RNA extraction, cDNA synthesis and qRT-PCR

Approximately 100 g of abomasal tissue including lymph node from the hemorrhagic part of the abomasal wall were collected and total RNA was extracted using TRlzol (Invitrogen, Carlsbad, CA, USA) following the manufacturer’s recommended procedure. A Nano Drop ND2000 spectrophotometer (Thermo Fisher Scientific, Waltham, MA, USA) was used to assess the quality of extracted RNA that was utilized to mRNA expression for ATP2A3, SERPING1, CIITA, HSPA8, ESYT1, and STAT5B by quantitative real-time PCR (qRT-PCR) using cDNA generated from approximately 1 μg of RNA using a standard PrimeScipt™ RT reagent kit with gDNA eraser (Perfect Real Time, TAKARA Bio, Inc.). The qRT-PCR was performed using a CFX-96 Bio-Rad thermal cycler with SYBR green real-time PCR master mix (Toyobo Co., Ltd., Osaka, Japan). The qRT-PCR protocol was a single cycle of denaturation at 95°C for 5 min, 45 cycles of denaturation at 95 °C for 20 s, annealing at 58 °C for 20 s, and extension at 72 °C for 15 s. β-actin (ACTB) was used as a housekeeping gene to normalize the samples. Primers used for qRT-PCR are shown in Additional file 1: Table S3.

Statistical analysis

Descriptive statistics

The FEC were not normally distributed and exhibited positive skewness. A logarithmic transformation [log10 (FEC + 25)] was therefore applied before analysis [9, 29]. Descriptive statistics (arithmetic means, variances, standard errors, etc.; [30]) were derived using SAS (Version 9; SAS Institute, Inc., Cary, NC USA).
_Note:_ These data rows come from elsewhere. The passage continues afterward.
-- ==== Sys2Proof/Laws/Receiver.lean ====
section
/-! SUPPORT. What the BIT command can do. -/

namespace Sys2Proof.Machine

open Sys2Proof.Config (Params)

/-- A received bit is discarded or accepted (R211, R212). -/
theorem receiveBit_cases (P : Params) (b : Bool) (s : State) :
    (s.delayCnt ≠ 0 ∧ receiveBit P b s = discardBit s) ∨ (s.delayCnt = 0 ∧ receiveBit P b s = acceptBit P b s) := by
  unfold receiveBit
  split
  next h => exact .inr ⟨h, rfl⟩
  next h => exact .inl ⟨h, rfl⟩

/-- Step 3 for one slot leaves the configuration, the cursor, the delay count, the flywheel, the transmit level, the
responses, the command stream and the other slot alone; the events grow; `BUF` and `PAT` are kept or, in duplex mode,
both cleared. -/
theorem completeIfDue_frame (P : Params) (k : SlotId) (s : State) :
    let t := completeIfDue P k s
    t.cfgCc = s.cfgCc ∧ t.cfgDelay = s.cfgDelay ∧ t.cfgMode = s.cfgMode ∧ t.ptr = s.ptr ∧ t.delayCnt = s.delayCnt ∧
      t.locked = s.locked ∧ t.curSlot = s.curSlot ∧ t.slotTimer = s.slotTimer ∧ t.misMatch = s.misMatch ∧
      t.noSync = s.noSync ∧ t.syncP = s.syncP ∧ t.bsSync = s.bsSync ∧ t.responses = s.responses ∧
      t.input = s.input ∧ t.slot k.other = s.slot k.other ∧ s.events <+: t.events ∧
      ((t.buf = s.buf ∧ t.pat = s.pat) ∨ (s.cfgMode = .duplex ∧ t.buf = 0 ∧ t.pat = 0)) := by
  obtain ⟨t, hr, h⟩ := completeIfDue_reach P k s
  have hf := hr.frame
  have he := hr.events_prefix
  rcases h with h | ⟨hm, h⟩
  · simp only [h, hf, he, true_and]
    tauto
  · simp [h, hf, he, hm]

/-- Step 3 keeps what one slot's completion keeps, for both slots. -/
theorem completions_frame (P : Params) (s : State) :
    let t := completeIfDue P .one (completeIfDue P .zero s)
    t.cfgCc = s.cfgCc ∧ t.cfgDelay = s.cfgDelay ∧ t.cfgMode = s.cfgMode ∧ t.ptr = s.ptr ∧ t.delayCnt = s.delayCnt ∧
      t.locked = s.locked ∧ t.curSlot = s.curSlot ∧ t.slotTimer = s.slotTimer ∧ t.misMatch = s.misMatch ∧
      t.noSync = s.noSync ∧ t.syncP = s.syncP ∧ t.bsSync = s.bsSync ∧ t.responses = s.responses ∧
      t.input = s.input ∧ s.events <+: t.events ∧
      ((t.buf = s.buf ∧ t.pat = s.pat) ∨ (s.cfgMode = .duplex ∧ t.buf = 0 ∧ t.pat = 0)) := by
  obtain ⟨a1, a2, a3, a4, a5, a6, a7, a8, a9, a10, a11, a12, a13, a14, -, a16, a17⟩ := completeIfDue_frame P .zero s
  obtain ⟨b1, b2, b3, b4, b5, b6, b7, b8, b9, b10, b11, b12, b13, b14, -, b16, b17⟩ :=
    completeIfDue_frame P .one (completeIfDue P .zero s)
  refine ⟨b1.trans a1, b2.trans a2, b3.trans a3, b4.trans a4, b5.trans a5, b6.trans a6, b7.trans a7, b8.trans a8,
    b9.trans a9, b10.trans a10, b11.trans a11, b12.trans a12, b13.trans a13, b14.trans a14, a16.trans b16, ?_⟩
  rcases b17 with ⟨h1, h2⟩ | ⟨h0, h1, h2⟩
  · rcases a17 with ⟨g1, g2⟩ | ⟨g0, g1, g2⟩
    · exact .inl ⟨h1.trans g1, h2.trans g2⟩
    · exact .inr ⟨g0, h1.trans g1, h2.trans g2⟩
  · exact .inr ⟨a3.symm.trans h0, h1, h2⟩

/-- What every accepted bit does to the cursor and leaves alone (R211, R219). -/
theorem acceptBit_frame (P : Params) (b : Bool) (s : State) :
    let t := acceptBit P b s
    t.cfgCc = s.cfgCc ∧ t.cfgDelay = s.cfgDelay ∧ t.cfgMode = s.cfgMode ∧ t.ptr = position (s.ptr.toNat + 1) ∧
      t.delayCnt = s.delayCnt ∧ t.responses = s.responses ∧ t.input = s.input ∧ s.events <+: t.events := by
  obtain ⟨a1, a2, a3, -, a5, -, a7, a8, a9, a10⟩ := syncStep_frame P (storeBit b s)
  obtain ⟨b1, b2, b3, b4, b5, -, -, -, -, -, -, -, b13, b14, b15, -⟩ := completions_frame P (syncStep P (storeBit b s))
  obtain ⟨c1, c2, c3, c4, c5, -, c7, c8, c9, -⟩ :=
    flywheel_frame P (completeIfDue P .one (completeIfDue P .zero (syncStep P (storeBit b s))))
  refine ⟨?_, ?_, ?_, ?_, ?_, ?_, ?_, ?_⟩
  · exact c1.trans (b1.trans a1)
  · exact c2.trans (b2.trans a2)
  · exact c3.trans (b3.trans a3)
  · have hp := c4.trans (b4.trans (syncStep_frame P (storeBit b s)).2.2.2.2.1)
    simp only [acceptBit, advancePtr_ptr, hp, storeBit_ptr]
  · exact c5.trans (b5.trans a7)
  · exact c8.trans (b13.trans a9)
  · exact c9.trans (b14.trans a10)
  · have he : (acceptBit P b s).events = _ := c7
    rw [he]
    exact (show s.events <+: (syncStep P (storeBit b s)).events by rw [a8]; exact List.prefix_refl _).trans b15

/-- An accepted bit leaves `PAT` as step 1 wrote it, or cleared by a sync loss or an unlock (R214, R244, R266). -/
theorem acceptBit_pat (P : Params) (b : Bool) (s : State) :
    (acceptBit P b s).pat = (storeBit b s).pat ∨ (acceptBit P b s).pat = 0 := by
  obtain ⟨-, -, -, -, -, a, -⟩ := syncStep_frame P (storeBit b s)
  obtain ⟨-, -, -, -, -, -, -, -, -, -, -, -, -, -, -, hb⟩ := completions_frame P (syncStep P (storeBit b s))
  obtain ⟨-, -, -, -, -, -, -, -, -, hc⟩ :=
    flywheel_frame P (completeIfDue P .one (completeIfDue P .zero (syncStep P (storeBit b s))))
  simp only [acceptBit, advancePtr_pat]
  rcases hc with ⟨-, hc⟩ | ⟨-, hc⟩
  · rcases hb with ⟨-, hb⟩ | ⟨-, -, hb⟩
    · exact .inl (hc.trans (hb.trans a))
    · exact .inr (hc.trans hb)
  · exact .inr hc

/-- A BIT command always answers a next state, with one response: `ACTIVE` after the state change (R270). -/
theorem exec_bitCommand (b : Bool) (s : State) :
    exec (if b then .bit1 else .bit0) s = .next (respondActive (receiveBit params b s)) := by
  cases b <;> rfl

end Sys2Proof.Machine
end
No transformation was applied to PCV or body weight.

Polymorphism evaluation

Genotypic and allelic frequencies were determined for each candidate genes in each population [31]. Correspondence of observed genotypic frequencies to expectations based on Hardy-Weinberg equilibrium (HWE) was assessed by chi-square (χ2) tests in POPGENE software (Version 3.2;) [32]. Population genetic diversity indices [gene heterozygosity (He), polymorphism information content (PIC), and effective allele numbers (Ne)] were calculated using PICcalculator an online program available at https://www.liverpool.ac.uk/~kempsj/pic.html [33,34,35]. Heploview blocks and linkage disequilibrium (LD) measures (D′, r2) were derived for the significant SNP loci using genotypes for all goats in this study and the default settings in the Heploview software. Descriptive statistics were estimated using the partition–ligation, combination–subdivision expectation maximization algorithm [36] in Heploview software [11, 37].

Association analysis

Relationships between SNP and FEC were tested using R software [38] and a linear model:

$$ \boldsymbol{y}=\boldsymbol{\mu} +\boldsymbol{B}+\boldsymbol{V}+\boldsymbol{G}+\boldsymbol{e} $$

where y is the FEC, μ is the overall population mean, B and V are fixed effects of breed and location associated with the FEC trait, G is one of the 129 SNP which were tested for an association with FEC, and e is residual error [39]. Multiple comparisons between genotypes of significant SNP and fecal egg count (FEC) in all goat population were carried out using R software (Version 3.0.2).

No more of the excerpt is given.